I used to ride horses when I was a teenager. Quite often they were slightly insane horses that the owners had tired of. There was Mickey who used to paw the ground when we crossed streams ... indicating she was about to roll and you could only stay on if you imagined you could stop her. There was Nutmeg who made a vet turn away in horror when he health-checked her for her owner.
I was that horse-mad kid for a while. The vet had spotted multiple 'issues' with that big, slightly crazy, ungainly chestnut called Nutmeg. And then there was her paddock-mate, Cinnamon, the ex-racehorse who occasionally raced off with whoever was riding him. He was a geriatric.
I survived.
But there were days, few and far between but enough to keep me going, of sublime happiness. When, just occasionally, everything would come together. The sky would be blue, the air warm, and the horse would be having a best-behaviour kind of day. Those days were the days where being out with the horse was like floating along on my own private cloud of joy.

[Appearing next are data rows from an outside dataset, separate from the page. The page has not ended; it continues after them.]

/-! ## The pair of the strict variant -/

/-- The scan of a non-empty block fails exactly when three different colours occur, and else gives its pair (R169). -/
theorem scanIndices_spec (is seen : List Idx) (hd : seen.Nodup) (hl : seen.length ≤ 2) (r : List Idx)
    (h : scanIndices is seen = some r) :
    seen <+: r ∧ r.Nodup ∧ r.length ≤ 2 ∧ ∀ i, i ∈ r ↔ i ∈ seen ∨ i ∈ is := by
  induction is generalizing seen with
  | nil => cases h; exact ⟨List.prefix_refl _, hd, hl, by simp⟩
  | cons i is ih =>
    rw [scanIndices] at h
    split at h
    · next hi =>
      obtain ⟨h1, h2, h3, h4⟩ := ih seen hd hl h
      refine ⟨h1, h2, h3, fun j => ?_⟩
      rw [h4, List.mem_cons]
      constructor
      · rintro (h | h) <;> simp [h]
      · rintro (h | rfl | h) <;> simp_all
    · next hi =>
      split at h
      · cases h
      · next hne =>
        obtain ⟨h1, h2, h3, h4⟩ := ih (seen ++ [i]) (by
          rw [List.nodup_append]
          exact ⟨hd, by simp, fun a ha b hb => by
            simp only [List.mem_cons, List.not_mem_nil, or_false] at hb; subst hb; exact fun he => hi (he ▸ ha)⟩)
          (by simp only [List.length_append, List.length_cons, List.length_nil]; omega) h
        refine ⟨(List.prefix_append _ _).trans h1, h2, h3, fun j => ?_⟩
        rw [h4]
        simp [or_assoc]

/-- Where the scan fails, three different colours occur among those seen and those to come. -/
theorem scanIndices_none (is seen : List Idx) (hd : seen.Nodup) (hl : seen.length ≤ 2) (h : scanIndices is seen = none) :
    ∃ i j k, i ≠ j ∧ i ≠ k ∧ j ≠ k ∧ ∀ x, x = i ∨ x = j ∨ x = k → x ∈ seen ∨ x ∈ is := by
  induction is generalizing seen with
  | nil => cases h
  | cons i is ih =>
    rw [scanIndices] at h
    split at h
    · next hi =>
      obtain ⟨a, b, c, h1, h2, h3, h4⟩ := ih seen hd hl h
      exact ⟨a, b, c, h1, h2, h3, fun x hx => (h4 x hx).imp_right (List.mem_cons_of_mem _)⟩
    · next hi =>
      split at h
      · next h2 =>
        match seen, h2, hd, hi with
        | [a, b], _, hd, hi =>
          simp only [List.nodup_cons, List.mem_cons, List.not_mem_nil, or_false, not_or] at hd hi
          refine ⟨a, b, i, hd.1, fun he => hi.1 he.symm, fun he => hi.2 he.symm, fun x hx => ?_⟩
          rcases hx with rfl | rfl | rfl <;> simp
      · next hne =>
        obtain ⟨a, b, c, h1, h2, h3, h4⟩ := ih (seen ++ [i]) (by
          rw [List.nodup_append]
          exact ⟨hd, by simp, fun a ha b hb => by
            simp only [List.mem_cons, List.not_mem_nil, or_false] at hb; subst hb; exact fun he => hi (he ▸ ha)⟩)
          (by simp only [List.length_append, List.length_cons, List.length_nil]; omega) h
        refine ⟨a, b, c, h1, h2, h3, fun x hx => ?_⟩
        rcases h4 x hx with h | h
        · rcases List.mem_append.1 h with h | h
          · exact .inl h
          · simp_all
        · exact .inr (List.mem_cons_of_mem _ h)

end Sys2Proof.Machine
end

Writing is like that for me. Just sometimes it all comes together.
Photography I can do anywhere. I enter that state of non-thinking ... that creative space, easily and work almost unconsciously, losing my self in the process. But writing, that's something else entirely.
Writing, for me, comes from another place. It's a space more consciously created. I feed it like I might feed a fire. Building the flame from a spark up into, if I'm fortunate, a roaring fire. And I'm finally learning that sustaining that space or that mood, is the trickiest thing.

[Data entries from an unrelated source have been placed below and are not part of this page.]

theorem witness_BackgroundPixelsStayBackground :
    let s := (dot.setMode true false).setBgidx (nearest16 Config.pal (grey 7))
    ∃ t, s.mc = true ∧ s.err = false ∧ exec .reduce s = .next t ∧ t.err = false ∧ 0 < s.geom.width ∧ 0 < s.geom.height ∧
      getPixel s.geom s.pix 0 0 = .ok (grey 7) ∧ nearest16 Config.pal (grey 7) = s.bgidx := by
  intro s
  obtain ⟨t, h, ht⟩ := reduce_completes (s := s) dot_written rfl rfl
  exact ⟨t, rfl, rfl, h, ht, Nat.one_pos, Nat.one_pos, rfl, rfl⟩

theorem witness_HiresReduceIgnoresTheBackground : ∃ t, dot.mc = false ∧ exec .reduce dot = .next t := by
  obtain ⟨t, h, -⟩ := reduce_completes dot_written rfl rfl
  exact ⟨t, rfl, h⟩

/-! ## The encoder -/

theorem witness_EncodeChecksModeThenAssignment :
    (dot.setMode true false).mc = true ∧ (dot.mc = false ∧ dot.asgv = false) := ⟨rfl, rfl, rfl⟩

/-- Some grey is neither of two colours. -/
theorem exists_other (a b : Rgb) : ∃ v : Byte, grey v ≠ a ∧ grey v ≠ b := by
  by_cases h0 : grey 0 ≠ a ∧ grey 0 ≠ b
  · exact ⟨0, h0⟩
  · by_cases h1 : grey 1 ≠ a ∧ grey 1 ≠ b
    · exact ⟨1, h1⟩
    · refine ⟨2, ?_, ?_⟩ <;> rintro rfl <;> simp [grey] at h0 h1 <;> rw [← h0] at h1 <;> exact absurd h1 (by decide)

/-- A 1×1 image of a grey, assigned the colours 0 and 1. -/
def tampered (v : Byte) : State := { image 1 1 [grey v] with asg := [(0, 0x010)], asgv := true }

theorem tampered_geom (v : Byte) : (tampered v).geom = dot.geom := rfl

theorem witness_EncodeReportsTheFirstOverflowingCell :
    ∃ s : State, s.mc = false ∧ s.asgv = true ∧ PixWritten s ∧ s.asg.writtenBelow s.geom.nblk ∧ 0 < s.geom.nby ∧
      0 < s.geom.nbx ∧ CellOverflows Config.pal s 0 0 ∧
      ∀ r < s.geom.nby, ∀ c < s.geom.nbx, BlockBefore r c 0 0 → ¬ CellOverflows Config.pal s r c := by
  obtain ⟨v, h0, h1⟩ := exists_other (palAt Config.pal 0) (palAt Config.pal 1)
  refine ⟨tampered v, rfl, rfl, ?_, ?_, ?_, ?_, ?_, ?_⟩
  · intro a ha
    have : a < 3 := ha
    match a, this with
    | 0, _ => rfl
    | 1, _ => rfl
    | 2, _ => rfl
  · intro n hn
    rw [tampered_geom] at hn
    obtain rfl : n = 0 := by have : n < 1 := hn; omega
    rfl
  · rw [tampered_geom]; decide
  · rw [tampered_geom]; decide
  · refine ⟨0x010, by rw [tampered_geom]; rfl, (0, 0), by rw [tampered_geom]; decide, grey v, rfl, ?_⟩
    show classify Config.pal 0 1 (grey v) = .neither
    rw [classify, if_neg h0, if_neg h1]
  · intro r _ c _ hb
    rcases hb with h | ⟨_, h⟩ <;> omega

theorem ready_no_overflow : ∀ row < ready.geom.nby, ∀ col < ready.geom.nbx, ¬ CellOverflows Config.pal ready row col := by
  intro row hr col hc
  obtain rfl : row = 0 := by have : row < 1 := hr; omega
  obtain rfl : col = 0 := by have : col < 1 := hc; omega
  rintro ⟨e, he, xy, hxy, p, hp, hn⟩
  obtain rfl := mem_own_block hxy
  have he' : e = 0x010 := (Option.some.inj he).symm
  have hp' : p = palAt Config.pal 0 := by have := hp.symm.trans own_pixel; cases this; rfl
  subst he' hp'
  have : classify Config.pal 0 1 (palAt Config.pal 0) = .neither := hn
  simp [classify] at this

theorem ready_entries : ready.asg.writtenBelow ready.geom.nblk := by
  intro n hn
  obtain rfl : n = 0 := by have : n < 1 := hn; omega
  rfl

theorem witness_EncodeWritesTheHiresLayout :
    ready.mc = false ∧ ready.asgv = true ∧ ready.width.toNat ≤ 320 ∧ ready.height.toNat ≤ 200 ∧ PixWritten ready ∧
      ready.asg.writtenBelow ready.geom.nblk ∧
      ∀ row < ready.geom.nby, ∀ col < ready.geom.nbx, ¬ CellOverflows Config.pal ready row col :=
  ⟨rfl, rfl, by decide, by decide, own_written, ready_entries, ready_no_overflow⟩

/-! A full screen, for the cell in row 24 and column 39. -/

/-- The byte of a colour at an address of `PIX`. -/
def chanByte (c : Rgb) (a : Nat) : Byte := if a % 3 = 0 then c.r else if a % 3 = 1 then c.g else c.b

/-- A 320×200 image of the block's own colour 0, every block assigned the colours 0 and 1. -/
def screen : State :=
  { State.reset with
    width := 320, height := 200, asgv := true
    pix := (List.range' 0 192000).map fun a => (a, chanByte (palAt Config.pal 0) a)
    asg := Memory.fill 1000 0x010 }

theorem screen_geom : screen.geom = ⟨320, 200, 8⟩ := rfl

theorem screen_read {a : Nat} (h : a < 192000) : screen.pix.read a = some (chanByte (palAt Config.pal 0) a) :=
  (Memory.read_map_range' _ 192000 0 a).trans (if_pos ⟨Nat.zero_le a, by omega⟩)

theorem screen_written : PixWritten screen := fun a ha => by
  rw [screen_read (show a < 192000 from ha)]; rfl

theorem screen_pixel {x y : Nat} (hx : x < 320) (hy : y < 200) :
    getPixel screen.geom screen.pix x y = .ok (palAt Config.pal 0) := by
  have ha : (Geometry.addr ⟨320, 200, 8⟩ x y) = (y * 320 + x) * 3 := rfl
  rw [getPixel_ok_iff, screen_geom, ha, screen_read (by omega), screen_read (by omega), screen_read (by omega)]
  refine ⟨?_, ?_, ?_⟩ <;> simp [chanByte, Nat.add_mod]

theorem screen_entry {n : Nat} (h : n < 1000) : screen.asg.read n = some 0x010 := by
  rw [screen, Memory.read_fill, if_pos h]

theorem screen_entries : screen.asg.writtenBelow screen.geom.nblk := fun n hn => by
  rw [screen_entry (show n < 1000 from hn)]; rfl

theorem screen_no_overflow :
    ∀ row < screen.geom.nby, ∀ col < screen.geom.nbx, ¬ CellOverflows Config.pal screen row col := by
  rintro row hr col hc ⟨e, he, xy, hxy, p, hp, hn⟩
  rw [screen_entry (show _ < 1000 from Geometry.asgIndex_lt hr hc)] at he
  obtain ⟨hx, hy⟩ := Geometry.blockPixels_lt hxy
  rw [screen_pixel hx hy] at hp
  cases he
  cases hp
  have : classify Config.pal 0 1 (palAt Config.pal 0) = .neither := hn
  simp [classify] at this

theorem witness_EncodeWritesTheHiresLayout_lastCell :
    (screen.mc = false ∧ screen.asgv = true ∧ screen.width.toNat ≤ 320 ∧ screen.height.toNat ≤ 200 ∧ PixWritten screen ∧
      screen.asg.writtenBelow screen.geom.nblk ∧
      ∀ row < screen.geom.nby, ∀ col < screen.geom.nbx, ¬ CellOverflows Config.pal screen row col) ∧
    24 < screen.geom.nby ∧ 39 < screen.geom.nbx ∧ screen.asg.read (24 * screen.geom.nbx + 39) = some 0x010 :=
  ⟨⟨rfl, rfl, Nat.le_refl _, Nat.le_refl _, screen_written, screen_entries, screen_no_overflow⟩,
    show 24 < 25 by decide, show 39 < 40 by decide, screen_entry (show 24 * 40 + 39 < 1000 by decide)⟩

theorem witness_EncodeAfterReduceCompletes :
    ∃ t, Inv dot ∧ dot.mc = false ∧ dot.err = false ∧ exec .reduce dot = .next t ∧ t.err = false := by
  obtain ⟨t, h, ht⟩ := reduce_completes dot_written rfl rfl
  exact ⟨t, dot_inv, rfl, rfl, h, ht⟩

theorem witness_EncodedPlanesDecodeToThePicture :
    ∃ t, Inv ready ∧ ready.err = false ∧ exec .encode ready = .next t ∧ t.err = false := by
  obtain ⟨planes, he, -⟩ := encodeWith_of_ready (pal := Config.pal) (s := ready) rfl rfl own_written (by decide) (by decide)
    (fun n hn => Option.isSome_iff_exists.1 (ready_entries n hn)) fun rc hrc => by
      obtain ⟨hr, hc⟩ := Geometry.mem_blocks.1 hrc
      obtain ⟨e, he⟩ := Option.isSome_iff_exists.1 (ready_entries _ (Geometry.asgIndex_lt hr hc))
      rcases checkCell_of_written (pal := Config.pal) (rc := rc) own_written he with ⟨-, h⟩ | ⟨h, -⟩
      · exact h
      · exact absurd ⟨e, he, h⟩ (ready_no_overflow _ hr _ hc)
  exact ⟨_, ready_inv, rfl, by rw [exec, execEncode, he, finish_ok], rfl⟩

/-! ## The whole machine -/

/-- A command that faults, which the next statements' hypotheses name. -/
theorem faulting : ∃ t, exec (.setw 321) dot = .next t ∧ dot.err = false ∧ t.err = true := ⟨_, rfl, rfl, rfl⟩

theorem witness_FaultsArePrecise : ∃ t, exec (.setw 321) dot = .next t ∧ dot.err = false ∧ t.err = true := faulting

theorem witness_CommandsRaiseOnlyTheirErrors : ∃ t, exec (.setw 321) dot = .next t ∧ dot.err = false ∧ t.err = true := faulting

theorem witness_OnlyReadCommandsWriteResp :
    (∃ t, exec (.setptr 7) dot = .next t ∧ writesResp (.setptr 7) = false) ∧
    ∃ t, exec (.rdbmp 8000) dot = .next t ∧ dot.err = false ∧ t.err = true := ⟨⟨_, rfl, rfl⟩, _, rfl, rfl, rfl⟩

theorem witness_PixelAndAssignmentMemoryHaveFewWriters :
    (∃ t, exec .rderr dot = .next t ∧ writesPix .rderr = false) ∧
    (∃ t, exec (.wrpix 9) dot = .next t ∧ Instr.wrpix 9 ≠ .sreset ∧ dot.geom.ext ≤ 3) ∧
    (∃ t, exec (.setbg 9) ready = .next t ∧ Instr.setbg 9 ≠ .reduce ∧ Instr.setbg 9 ≠ .sreset) :=
  ⟨⟨_, rfl, rfl⟩, ⟨_, rfl, by decide, by decide⟩, _, rfl, by decide, by decide⟩

theorem witness_OutputsStayUntilTheNextEncode :
    ∃ t, exec (.setptr 7) (dot.setOutput [] [] false) = .next t ∧ Instr.setptr 7 ≠ .encode ∧ Instr.setptr 7 ≠ .sreset ∧
      (dot.setOutput [] [] false).outv = true := ⟨_, rfl, by decide, by decide, rfl⟩

theorem witness_AsgvFollowsItsRule :
    (∃ t, exec (.setbg 9) ready = .next t ∧ clearsAsgv (.setbg 9) = true ∧ t.err = false) ∧
    (∃ t, exec .reduce dot = .next t ∧ dot.err = false ∧ t.err = false) ∧
    (∃ t, exec (.setptr 7) ready = .next t ∧ clearsAsgv (.setptr 7) = false ∧ Instr.setptr 7 ≠ .reduce) ∧
    (∃ t, exec (.setw 321) ready = .next t ∧ ready.err = false ∧ t.err = true) := by
  obtain ⟨t, h, ht⟩ := reduce_completes dot_written rfl rfl
  exact ⟨⟨_, rfl, rfl, rfl⟩, ⟨t, h, rfl, ht⟩, ⟨_, rfl, rfl, by decide⟩, _, rfl, rfl, rfl⟩

theorem witness_EveryStepKeepsTheInvariant : ∃ t, Inv (word 0x05000007 dot) ∧ step (word 0x05000007 dot) = .next t :=
  ⟨_, dot_inv.setPort _, rfl⟩

theorem witness_WrittenImageStaysWritten :
    ∃ t, PixWritten dot ∧ exec .rderr dot = .next t ∧ (∀ v, Instr.rderr ≠ .setw v) ∧ ∀ v, Instr.rderr ≠ .seth v :=
  ⟨_, dot_written, rfl, by simp, by simp⟩

theorem witness_OnlyUnwrittenPixelsAreRefused :
    ∃ s r, Inv s ∧ exec .rdpix s = .refused r :=
  ⟨{ dot with pix := [] }, _, { dot_inv with pix_ok := by decide }, rfl⟩

theorem witness_StepsOfWrittenImagesComplete : Inv dot ∧ PixWritten dot := ⟨dot_inv, dot_written⟩

end Sys2Proof.Tests
end

section
/-! PROOFS. The family of spec/10_state.md: who writes which part of the state (R25, R32 to R39), the invariant (R43) and the view
`STATUS` (R28). What a command leaves unchanged is one structure, `Frame`, proved once from `exec_cases`. -/

namespace Sys2Proof.Machine

variable {i : Instr} {s t : State}

/-! ## What a command keeps -/

/-- The fields that a command that answers a next state leaves unchanged: `RESP` (R25), `PIX` and `ASG` (R36, R37), the output
aggregate (R33, R34, R38, R39) and `ASGV` (R32). -/
structure Frame (i : Instr) (s t : State) : Prop where
  /-- `RESP`, for every command that is no read command and no reset -/
  resp : writesResp i = false → t.resp = s.resp
  /-- `PIX`, for every command that does not write it -/
  pix : writesPix i = false → t.pix = s.pix
  /-- `ASG`, for every command but `REDUCE` and reset -/
  asg : i ≠ .reduce → i ≠ .sreset → t.asg = s.asg
  /-- the output aggregate, for every command but `ENCODE` and reset -/
  output : i ≠ .encode → i ≠ .sreset →
    t.bitmap = s.bitmap ∧ t.cram = s.cram ∧ t.mcflag = s.mcflag ∧ t.outv = s.outv
  /-- `ASGV`, for every command that neither clears nor sets it -/
  asgv : clearsAsgv i = false → i ≠ .reduce → t.asgv = s.asgv

/-- Taking an error writes none of them (R279, R280). -/
theorem Frame.raise (i : Instr) (s : State) (e : ErrKind) (hi lo : Byte) : Frame i s (raise e hi lo s) where
  resp _ := rfl
  pix _ := rfl
  asg _ _ := rfl
  output _ _ := ⟨rfl, rfl, rfl, rfl⟩
  asgv _ _ := rfl

theorem Completes.frame (h : Completes i s t) : Frame i s t := by
  cases i <;> simp only [Completes] at h
  case' nop | setmode | setbg | setptr | sreset => subst h
  case' setw | seth | wrpix => obtain ⟨-, rfl⟩ := h
  case' rdpix => obtain ⟨-, v, -, rfl⟩ := h
  case' rdbmp | rdcram | rdasg | rddim | rdpal | nearest | rdstat | rderr => obtain ⟨r, rfl⟩ := h
  case' dither | reduce => obtain ⟨m, rfl, -⟩ := h
  case' encode => obtain ⟨-, -, planes, rfl, -⟩ := h
  all_goals constructor <;> simp [writesResp, writesPix, clearsAsgv]

theorem exec_frame (h : exec i s = .next t) : Frame i s t := by
  rcases exec_cases h with ⟨e, hi, lo, -, rfl⟩ | hc
  · exact .raise i s e hi lo
  · exact hc.frame

/-- A command that sets `ERR` has raised an error upon the state it started in (R270, R280). -/
theorem exec_eq_raise (h : exec i s = .next t) (hs : s.err = false) (ht : t.err = true) :
    ∃ e hi lo, t = raise e hi lo s := by
  rcases exec_cases h with ⟨e, hi, lo, -, rfl⟩ | hc
  · exact ⟨e, hi, lo, rfl⟩
  · rw [hc.err hs] at ht
    cases ht

/-- A command after which `ERR` is 0 has completed. -/
theorem exec_completes (h : exec i s = .next t) (ht : t.err = false) : Completes i s t := by
  rcases exec_cases h with ⟨e, hi, lo, -, rfl⟩ | hc
  · cases ht
  · exact hc

/-- A command that completes changes no byte of `PIX` at or above `EXT`, unless it is `SRESET` (R36, R241). -/
theorem Completes.pix_above (h : Completes i s t) (hi : i ≠ .sreset) {a : Nat} (ha : s.geom.ext ≤ a) :
    t.pix.read a = s.pix.read a := by
  by_cases hw : writesPix i = false
  · rw [h.frame.pix hw]
  · cases i <;> simp only [writesPix, not_true_eq_false] at hw
    case sreset => exact absurd rfl hi
    case wrpix v =>
      obtain ⟨hp, rfl⟩ := h
      exact Memory.read_write_of_ne _ _ (by omega)
    case dither =>
      obtain ⟨pix, rfl, hk⟩ := h
      exact hk.above a ha
    case reduce =>
      obtain ⟨m, rfl, hk, -⟩ := h
      exact hk.pix.above a ha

I'm almost bullet-proof as a photographer and yet I am as fragile as a butterfly when I write. I had spent two hours building that creative space yesterday. I have a photography exhibition opening on 31 October and the theme is complex. I want to get it right. Dreaming it into being involves writing. Writing involves building the fire.
I was horrified to realise how fragile I was yesterday. How fragile the creation of that space is. At the same time I was glad to finally understand the different creative spaces I inhabit when I move between the two things I love doing best.
I knew I couldn't interview someone and photograph them at the same time but I didn't know why. I think both disciplines ask for a similar depth but they're different. With photography I'm simply searching for the soul, or for a small glimpse of the true core of a person. I want to capture something of who they really are ... to show them their own personal beauty.
When I interview someone it's completely different. I am listening, intently, consciously. I can't lose myself in that photographer space where I don't really exist, where it's all about slipping under the surface of the person I'm photographing. I have to be present with an interview. Later, when I'm writing it up ... perhaps then there's that slippage into the soul. Or, more nicely put, into the shoes of that person.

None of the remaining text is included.